Below, we are going to create a regular expression that matches urls. We also want these removed
In [ ]:
url = r'http[s]?://(?:[a-zA-Z]|[0-9]|[$-_@.&+]|[!*\(\),]|(?:%[0-9a-fA-F][0-9a-fA-F]))+'
In natural language processing, you often have to tokenize a task, which is to break it up text up into components. These components are often splitting on words so that each word is a unit called a token. Below we are going to simultaneously remove the patterns we don't want and tokenize each tweet and save it to a list of lists called tokenized_docs
.
In [ ]:
from nltk.tokenize import RegexpTokenizer
tokenizer = RegexpTokenizer(r'\w+')
tokenized_docs = []
for i in docs['tweet']:
document = []
for text in i:
document.append(tokenizer.tokenize(removePatterns(text,'','@','#',url).lower()))

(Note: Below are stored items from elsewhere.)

/-- The flags register, the two direction masks and the control register (R209, R210, R211), and the offsets no source
describes, where a write does nothing and a read gives a free value (R214, log entry 9). The places and conventions are the
spec's decisions D21, D23 and D24 (log entry 13 for U11). -/
def Obligations.OtherRegisters : Prop :=
  ∀ (s : State) (c : ViaId) (v : Byte),
    viaWrite c 0x2 v s = s.setVia c { s.via c with ddr0 := v } ∧ viaRead c 0x2 s = ((s.via c).ddr0, s) ∧
    viaWrite c 0x3 v s = s.setVia c { s.via c with ddr1 := v } ∧ viaRead c 0x3 s = ((s.via c).ddr1, s) ∧
    viaWrite c 0xC v s = s.setVia c { s.via c with pcr := v } ∧ viaRead c 0xC s = ((s.via c).pcr, s) ∧
    (∃ r : BitVec 7, viaWrite c 0xD v s = s.setVia c { s.via c with ifr := r } ∧
      ∀ k, k < 7 → r.getLsbD k = ((s.via c).ifr.getLsbD k && !v.getLsbD k)) ∧
    (∃ r : Byte, viaRead c 0xD s = (r, s) ∧ r.getLsbD 7 = decide ((s.via c).ifr ≠ 0) ∧
      ∀ k, k < 7 → r.getLsbD k = (s.via c).ifr.getLsbD k) ∧
    ∀ o : BitVec 4, 0x4 ≤ o.toNat → o ≠ 0xC → o ≠ 0xD → o ≠ 0xE →
      viaWrite c o v s = s ∧ viaRead c o s = (Config.freeByte s.freeIndex, { s with freeIndex := s.freeIndex + 1 })

/-- An assertion of control line 1 (R213, R216, R218): with the cause enabled and the produced edge selected it latches the port
value and sets the cause bit, otherwise it does neither; it touches no other instance and no other register but the level of
the line. -/
def Obligations.ControlLineAssertion : Prop :=
  ∀ (s : State) (c : ViaId),
    let v := s.via c
    let p := s.cfg.cl1Port
    let bit := s.cfg.cl1IfrBit.val
    let level := decide (s.cfg.cl1AssertEdge = .rising)
    (v.ier.getLsbD bit = true ∧ v.pcr.getLsbD s.cfg.cl1PcrBit.val = level →
      ∃ (latched : Byte) (r : BitVec 7),
        assertCl1 c s = s.setVia c { ({ v with ca1 := level }.setInLatch p latched) with ifr := r } ∧
        (∀ k, k < 8 → latched.getLsbD k =
          if (v.ddr p).getLsbD k = true then (v.outLatch p).getLsbD k else (v.pin p).getLsbD k) ∧
        (∀ k, k < 7 → r.getLsbD k = (v.ifr.getLsbD k || decide (k = bit)))) ∧
    (¬ (v.ier.getLsbD bit = true ∧ v.pcr.getLsbD s.cfg.cl1PcrBit.val = level) →
      assertCl1 c s = s.setVia c { v with ca1 := level })

/-- The interrupt line (R203, R222): the composite bit is set exactly while a cause bit is, a chip's output is low exactly then,
whatever its enable register holds, and IRQ_n is low exactly while one of the three outputs is. -/
def Obligations.InterruptLine : Prop :=
  (∀ v : Via, v.composite = decide (∃ k : Fin 7, v.ifr.getLsbD k.val = true) ∧ v.ifrByte.getLsbD 7 = v.composite ∧
    v.irqOut = !v.composite) ∧
    (∀ (v : Via) (e : BitVec 7), { v with ier := e }.irqOut = v.irqOut) ∧
    ∀ s : State, s.irqN = false ↔ ∃ c, (s.via c).irqOut = false

/-! ### The storage controller -/

/-- The byte protocol (R236, R237): three bytes in turn are ORed into the scratch value at bits 0, 8 and 16, the third sets the
direction from its bit 6 and commits if its bit 7 is set. That a third byte without bit 7 commits nothing, keeps the scratch
value and still sets the direction is the spec's decision D27 (U16, log entry 13). While BUSY = 1 the same is one interleaving of a race (R247, log
entry 8). -/
def Obligations.ByteProtocol : Prop :=
  ∀ (s : State) (b : Byte) (c : Companion),
    (s.sc.phase = .byte0 → ∃ w : BitVec 22, scWriteByte b c s = { s with sc := { s.sc with scratch := w, phase := .byte1 } } ∧
      w.toNat = s.sc.scratch.toNat ||| b.toNat) ∧
    (s.sc.phase = .byte1 → ∃ w : BitVec 22, scWriteByte b c s = { s with sc := { s.sc with scratch := w, phase := .byte2 } } ∧
      w.toNat = s.sc.scratch.toNat ||| b.toNat * 256) ∧
    (s.sc.phase = .byte2 → ∃ w : BitVec 22,
      let s1 : State :=
        { s with
          sc := { s.sc with
            scratch := w, phase := .byte0, dir := if b.getLsbD 6 = true then .send else .receive } }
      scWriteByte b c s = (if b.getLsbD 7 = true then scCommit c s1 else s1) ∧
        w.toNat = s.sc.scratch.toNat ||| b.toNat % 64 * 65536)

tokenized_docs.append(document)
We can now look at the first item of tokenized_docs
to see what it looks like. Notice that it contains a list/lists.
In [ ]:
tokenized_docs[0]
We then remove the stop words and return it to a list of lists object.
In [ ]:
stops_removed = []
for doc in tokenized_docs:
phrases = []
for phrase in doc:
p = [i for i in phrase if i not in stops]
phrases.append(p)
stops_removed.append(phrases)
After tokenization, there is also stemming. This is the process and getting words to their base version. We are going to do a similar process here where we save it to a list of lists called texts
.
NOTE: This could take a couple of minutes
In [ ]:
from nltk.stem.porter import PorterStemmer
p_stemmer = PorterStemmer()
texts = []
for doc in stops_removed:
stemmed = []
for phrase in doc:
try:
stemmed.append([p_stemmer.stem(i) for i in phrase])
except:
pass
texts.append(stemmed)
And let's look at the first item...
In [ ]:
texts[0]
And now we have our data in a format that can be worked with for more advanced topic modeling. To reiterate, we have pulled our data from the database getting it in a format that is workable so we can reduce the lines of code written in python, create documents of hashtags, tokenized, removed stopwords and stemmed. We also removed characters that we didn't want and urls from each tweet.